Захлопало, сползая на палубу, мокрое тяжелое полотно. Сонные матросы двигались медленно, потягивались, зевали.

— А ну живо, черепахи, левая табань, правая на воду!

Кто-то подпустил шепотом матерку, кто-то сплюнул за борт длинной, коричневой от дешевого табака слюной. Вокруг весел забурлила вода.

— Так, легче гресть.

Человек отвернулся от рассвета и обратился к матросам:

— Слушайте сюда. Видите эту землю, парни? Здесь дают бесплатное шоу. Это остров концертов, фестивалей, самый крутой оупен-эйр в мире. Трэш, угар, все такое. Но есть одна загвоздка, ребята: живут тут гадюки похлеще, чем на Ээе. Там вы хотя бы сохраняли способность хрюкать, тут и пискнуть не успеете. Местные девочки устраивают такой рок-н-ролл, что мы мухой отправимся танцевать в царство Аида! На том песке валяется много костей всяких музыкальных фанатов. Короче, парни, если мы хотим добраться домой целыми и невредимыми, всем следует заткнуть уши крепко-накрепко, чтобы ни одно гребаное соло не проскочило, а не то не совладаете с собой и пропадете на этих распроклятых островах.

Поднялся ропот.

— Капитан, мы уже через столько прошли, нам ли бояться каких-то сопливых певичек!

— Мы таких девок навидались, куда там этим, кэп!

— А я бы не отказался сейчас послушать Good Golly Miss Molly!

Лицо капитана стало жестким.

— Кто желает помереть, перечить не стану, остальным подойти сюда.

Подошли все.

Капитан нагнулся и взял в широкие ладони кювету.

— Я грел воск на солнце все утро, — сказал он, довольный своей выдумкой. — Давай, налетай, братва, подставляй уши. Через такую пробку никакой хеви-метал не пройдет. Дома споем и спляшем, да, парни?

— А вы, капитан?

— А мне охота послушать. Мне можно, парни. Но помирать я не желаю! — ощерился вдруг злобно капитан. — Не для того мы скитаемся уже черт знает сколько по всему миру. Вы меня принайтуйте к мачте, да не жалейте моей шкуры, затяните узлы, и дело с концом! Сами же за весла — и вперед. Да, парни, если увидите, что я велю меня отпустить, пустите в ход еще одну бухту — и не отвязывайте, пока мы не отплывем так далеко, чтобы не видеть этих скал! Ясно?

Команда без особой охоты, но подчинилась. Каждый по очереди подходил, и капитан собственноручно зачерпывал из кюветы мягкий воск и замазывал уши разных размеров и форм, замазывал тщательно, крепко, следя за тем, чтобы ушные отверстия были крепко-накрепко закупорены; после такой процедуры уши у матросов заалели, словно красные маячки по обе стороны давно не стриженых голов.
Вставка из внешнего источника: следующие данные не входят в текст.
-- ==== Sys2Proof/Machine/Frame.lean ====
section
/-! DEFINITION. The commands of the frame channel (chapter 6): SEND_REQUEST, HALT_REQUEST, END_REQUEST, SHIFTER_START, HALF_BIT_END, FRAME_END,
ABORTED_FRAME_END, GAP_END, LOAD_FRAME, BDIV_WRITE, SCFG_WRITE, and the levels of the serial pins. -/

namespace Sys2Proof.Machine

open Sys2Proof

/-- A frame replaced. -/
def FrameChannel.setFrame (f : FrameNo) (fr : Frame) (c : FrameChannel) : FrameChannel :=
  { c with frames := c.frames.set f.val fr f.isLt }

/-- A frame's lock count raised by 1 (R108, R111). -/
def FrameChannel.lockFrame (f : FrameNo) (c : FrameChannel) : FrameChannel :=
  c.setFrame f { c.frames[f] with lock := c.frames[f].lock + 1 }

/-- A frame's lock count lowered by 1 (R108, R116, R118, R119). -/
def FrameChannel.unlockFrame (f : FrameNo) (c : FrameChannel) : FrameChannel :=
  c.setFrame f { c.frames[f] with lock := c.frames[f].lock - 1 }

/-- A notice of the frame channel about a request or entry (R121). -/
def entryNotice (kind : NoticeKind) (e : SendEntry) (time : Tick) (detail : Byte) : Notice :=
  { kind := kind, handle := some e.handle, time := time, detail := detail }

/-- A send request judged (R111): refused on an empty frame, under the halt hold or with the queue full, and appended otherwise. -/
def State.judgeSend (e : SendEntry) (s : State) : State :=
  if s.chan.frames[e.frame].bytes.isEmpty then
    s.handNotices .frame [entryNotice .frameEmpty e e.tick (byteOf e.frame.val)]
  else if s.chan.haltHold then s.handNotices .frame [entryNotice .sendAborted e e.tick 0]
  else if Config.sendCapacity ≤ s.chan.queue.length then
    s.handNotices .frame [entryNotice .sendDropped e e.tick (byteOf e.frame.val)]
  else { s with chan := { s.chan.lockFrame e.frame with queue := s.chan.queue ++ [e] } }

/-- SEND_REQUEST (R111): the frame channel takes the oldest send request. -/
def execSendRequest (s : State) : Host.Outcome State Fault Refusal :=
  match s.flight.sends with
  | [] => .next s
  | e :: rest => .next ({ s with flight := { s.flight with sends := rest } }.judgeSend e)

/-- The shifter at the halt request (R119): a frame in its lead-in or data becomes ABORTING; the rest is unchanged. -/
def Shift.abort (sh : Shift) : Shift :=
  match sh.phase with
  | .leadIn => { sh with aborting := true }
  | .data => { sh with aborting := true }
  | .leadOut => sh
  | .gap => sh

/-- The halt request taken (R118, R119): the hold in force, the send queue flushed from head to tail with SEND_ABORTED, the frame being
shifted aborted. -/
def State.takeHalt (s : State) : State :=
  let flushed := s.chan.queue.foldl (fun c e => c.unlockFrame e.frame) s.chan
  { s with chan := { flushed with queue := [], haltHold := true, shifter := s.chan.shifter.map Shift.abort } }.handNotices .frame
    (s.chan.queue.map fun e => entryNotice .sendAborted e e.tick 0)

/-- HALT_REQUEST (R118). DEDUCED (log 24): halt and end requests are taken in the order in which they were made. -/
def execHaltRequest (s : State) : Host.Outcome State Fault Refusal :=
  match s.flight.frameCtl with
  | .halt :: rest => .next { s with flight := { s.flight with frameCtl := rest } }.takeHalt
  | _ => .next s

/-- END_REQUEST (R120): the halt hold ends. -/
def execEndRequest (s : State) : Host.Outcome State Fault Refusal :=
  match s.flight.frameCtl with
  | .finish :: rest =>
    .next { s with flight := { s.flight with frameCtl := rest }, chan := { s.chan with haltHold := false } }
  | _ => .next s

/-- The shifter takes this entry and begins its lead-in, with the bit divider cleared (R115). -/
def Shift.begin (e : SendEntry) : Shift :=
  { aborting := false, entry := e, phase := .leadIn, bit := 0, secondHalf := false, bytesSent := 0 }

/-- The head entry taken from the send queue (R115). -/
def FrameChannel.takeEntry (e : SendEntry) (rest : List SendEntry) (c : FrameChannel) : FrameChannel :=
  { c with queue := rest, shifter := some (Shift.begin e), bitDivider := 0 }

/-- SHIFTER_START (R115): an IDLE shifter takes the head entry. -/
def execShifterStart (s : State) : Host.Outcome State Fault Refusal :=
  match s.chan.shifter, s.chan.queue with
  | none, e :: rest => .next { s with chan := s.chan.takeEntry e rest }
  | _, _ => .next s

/-- The end of the frame's lead-out is the end of the half bit in progress (R115). -/
def Shift.endsLeadOut (sh : Shift) : Bool := sh.phase == .leadOut && sh.secondHalf

/-- The end of the gap is the end of the half bit in progress (R116). -/
def Shift.endsGap (sh : Shift) : Bool := sh.phase == .gap && sh.secondHalf && decide (1 ≤ sh.bit)

/-- The gap of two bit times begins (R116, R119). -/
def Shift.toGap (sh : Shift) : Shift := { sh with phase := .gap, bit := 0, secondHalf := false }

/-- SFS deasserts at the end of the lead-out (R116, R119): the lock count falls and the gap begins. -/
def State.deassert (sh : Shift) (s : State) : State :=
  { s with chan := { s.chan.unlockFrame sh.entry.frame with shifter := some sh.toGap, bitDivider := 0 } }

/-- The end of a frame sent in full (R116): SENT when the entry's notify is not NONE. -/
def State.endFrame (sh : Shift) (s : State) : State :=
  (s.deassert sh).handNotices .frame
    (if sh.entry.notify = .never then [] else [entryNotice .sent sh.entry s.time.tick (byteOf sh.entry.frame.val)])

/-- FRAME_END (R116). -/
def execFrameEnd (s : State) : Host.Outcome State Fault Refusal :=
  match s.chan.shifter with
  | some sh => .next (if sh.endsLeadOut && !sh.aborting then s.endFrame sh else s)
  | none => .next s

/-- The end of an aborted frame (R119): SEND_ABORTED with the whole bytes sent. -/
def State.endAborted (sh : Shift) (s : State) : State :=
  (s.deassert sh).handNotices .frame [entryNotice .sendAborted sh.entry sh.entry.tick (byteOf sh.bytesSent)]

/-- ABORTED_FRAME_END (R119). -/
def execAbortedFrameEnd (s : State) : Host.Outcome State Fault Refusal :=
  match s.chan.shifter with
  | some sh => .next (if sh.endsLeadOut && sh.aborting then s.endAborted sh else s)
  | none => .next s

/-- The end of the gap (R116, R120): the next entry is taken, or the shifter is IDLE and asks for SERIAL_IDLE. -/
def State.endGap (s : State) : State :=
  match s.chan.queue with
  | e :: rest => { s with chan := s.chan.takeEntry e rest }
  | [] => { s with chan := { s.chan with shifter := none, bitDivider := 0 } }.requestFlag .serialIdle

/-- GAP_END (R116). -/
def execGapEnd (s : State) : Host.Outcome State Fault Refusal :=
  match s.chan.shifter with
  | some sh => .next (if sh.endsGap then s.endGap else s)
  | none => .next s

/-- The lead-out begins (R115, R119). -/
def Shift.toLeadOut (sh : Shift) : Shift := { sh with phase := .leadOut, bit := 0, secondHalf := false }

/-- The end of a bit time inside a frame of this length (R115, R119): lead-in to data, or to the lead-out when ABORTING; the next bit; at a
byte end the count of whole bytes sent rises, and the next byte or the lead-out follows. In the gap, the next bit time. -/
def Shift.nextBit (length : Nat) (sh : Shift) : Shift :=
  match sh.phase with
  | .leadIn => if sh.aborting then sh.toLeadOut else { sh with phase := .data, bit := 0, secondHalf := false }
  | .data =>
    if sh.bit < 7 then { sh with bit := sh.bit + 1, secondHalf := false }
    else
      let sent := sh.bytesSent + 1
      if sh.aborting || decide (length ≤ sent) then { sh.toLeadOut with bytesSent := sent }
      else { sh with bit := 0, secondHalf := false, bytesSent := sent }
  | .leadOut => sh
  | .gap => { sh with bit := sh.bit + 1, secondHalf := false }

/-- The end of a half bit (R113, R115). The half bits that end the lead-out and the gap end with FRAME_END, ABORTED_FRAME_END or GAP_END. -/
def State.endHalfBit (s : State) : State :=
  match s.chan.shifter with
  | none => s
  | some sh =>
    if sh.endsLeadOut || sh.endsGap then s
    else
      { s with chan := { s.chan with
          bitDivider := 0
          shifter := some (if sh.secondHalf then sh.nextBit s.chan.frames[sh.entry.frame].bytes.length else { sh with secondHalf := true }) } }

/-- HALF_BIT_END (R115). -/
def execHalfBitEnd (s : State) : Host.Outcome State Fault Refusal := .next s.endHalfBit

/-! ### The serial pins (R113, R114) -/

/-- SCK idle level: SCFG bit 0. -/
def FrameChannel.sckIdle (c : FrameChannel) : Bool := c.scfg.getLsbD 0

/-- The data change edge is LEAVE: SCFG bit 1. -/
def FrameChannel.changeOnLeave (c : FrameChannel) : Bool := c.scfg.getLsbD 1

/-- LSB first: SCFG bit 2. -/
def FrameChannel.lsbFirst (c : FrameChannel) : Bool := c.scfg.getLsbD 2

/-- SFS is active low: SCFG bit 3. -/
def FrameChannel.sfsActiveLow (c : FrameChannel) : Bool := c.scfg.getLsbD 3

/-- The level of SCK (R114): away from idle in the second half of a data bit time with RETURN, in the first half with LEAVE. -/
def FrameChannel.sck (c : FrameChannel) : Bool :=
  match c.shifter with
  | some sh => if sh.phase == .data && (sh.secondHalf != c.changeOnLeave) then !c.sckIdle else c.sckIdle
  | none => c.sckIdle

/-- The level of SDO (R114): the bit of the byte in progress, and 0 outside data bit times. -/
def FrameChannel.sdo (c : FrameChannel) : Bool :=
  match c.shifter with
  | some sh =>
    if sh.phase == .data then
      (c.frames[sh.entry.frame].bytes.getD sh.bytesSent 0).getLsbD (if c.lsbFirst then sh.bit else 7 - sh.bit)
    else false
  | none => false

/-- SFS is asserted from the lead-in to the end of the lead-out (R115). -/
def FrameChannel.sfsAsserted (c : FrameChannel) : Bool :=
  match c.shifter with
  | some sh => sh.phase != .gap
  | none => false

/-- The level of SFS (R113). -/
def FrameChannel.sfs (c : FrameChannel) : Bool := c.sfsAsserted != c.sfsActiveLow

/-! ### LOAD_FRAME and the set-up registers -/

/-- The result of LOAD_FRAME with OK or LOCKED: the channel as the command found it (R110). -/
def State.frameBytes (f : FrameNo) (s : State) : List Byte :=
  [byteOf s.chan.frames[f].bytes.length, byteOf s.chan.frames[f].lock, byteOf s.chan.queue.length, byteOf (shifterCode s.chan.shifter)]

/-- The action step of LOAD_FRAME (R109, R110). -/
def loadFrameAction (s : State) : State :=
  let b := s.engine.snapshot
  if 7 < b[0].toNat then s.acted .badArg [0]
  else if Config.frameMax < b[1].toNat then s.acted .badArg [1]
  else
    let f : FrameNo := Fin.ofNat 8 b[0].toNat
    let found := s.frameBytes f
    if s.chan.frames[f].lock ≠ 0 then s.acted .locked found
    else
      { s with chan := s.chan.setFrame f { bytes := (b.toList.drop 2).take b[1].toNat, lock := s.chan.frames[f].lock } }.acted .ok found

/-- LOAD_FRAME, code 0x20 (R109). -/
def execLoadFrame (part : CommandStep) (s : State) : Host.Outcome State Fault Refusal :=
  match part with
  | .write => .next (s.cmdWrite 0x20)
  | .action => .next (if s.awaits 0x20 then loadFrameAction s else s)

/-- BDIV and SCFG can be written: the shifter is IDLE and the send queue is empty (R113); not while the part is held in reset (R139). -/
def State.serialWritable (s : State) : Bool := s.chan.shifter.isNone && s.chan.queue.isEmpty && s.sched.hold.isNone

/-- A write to BDIV (R113). -/
def State.writeBdiv (value : Byte) (s : State) : State :=
  if s.serialWritable then { s with chan := { s.chan with bdiv := value } } else s

/-- BDIV_WRITE (R113). -/
def execBdivWrite (value : Byte) (s : State) : Host.Outcome State Fault Refusal := .next (s.writeBdiv value)

/-- A write to SCFG (R113): the four defined bits (R181). SCK and SFS follow at once, as views of SCFG. -/
def State.writeScfg (value : Byte) (s : State) : State :=
  if s.serialWritable then { s with chan := { s.chan with scfg := value &&& 0x0F } } else s

/-- SCFG_WRITE (R113). -/
def execScfgWrite (value : Byte) (s : State) : Host.Outcome State Fault Refusal := .next (s.writeScfg value)

end Sys2Proof.Machine
end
Когда отошел, потирая мочки, последний тощий молодой юнга, капитан встал спиной к мачте и кивнул — «вяжи». Его привязали так, что могучее тело почти исчезло под кольцами толстого каната, причинившего мужчине боль, так что он выругался пару раз, но его никто не услышал. Поняв это, капитан остался доволен.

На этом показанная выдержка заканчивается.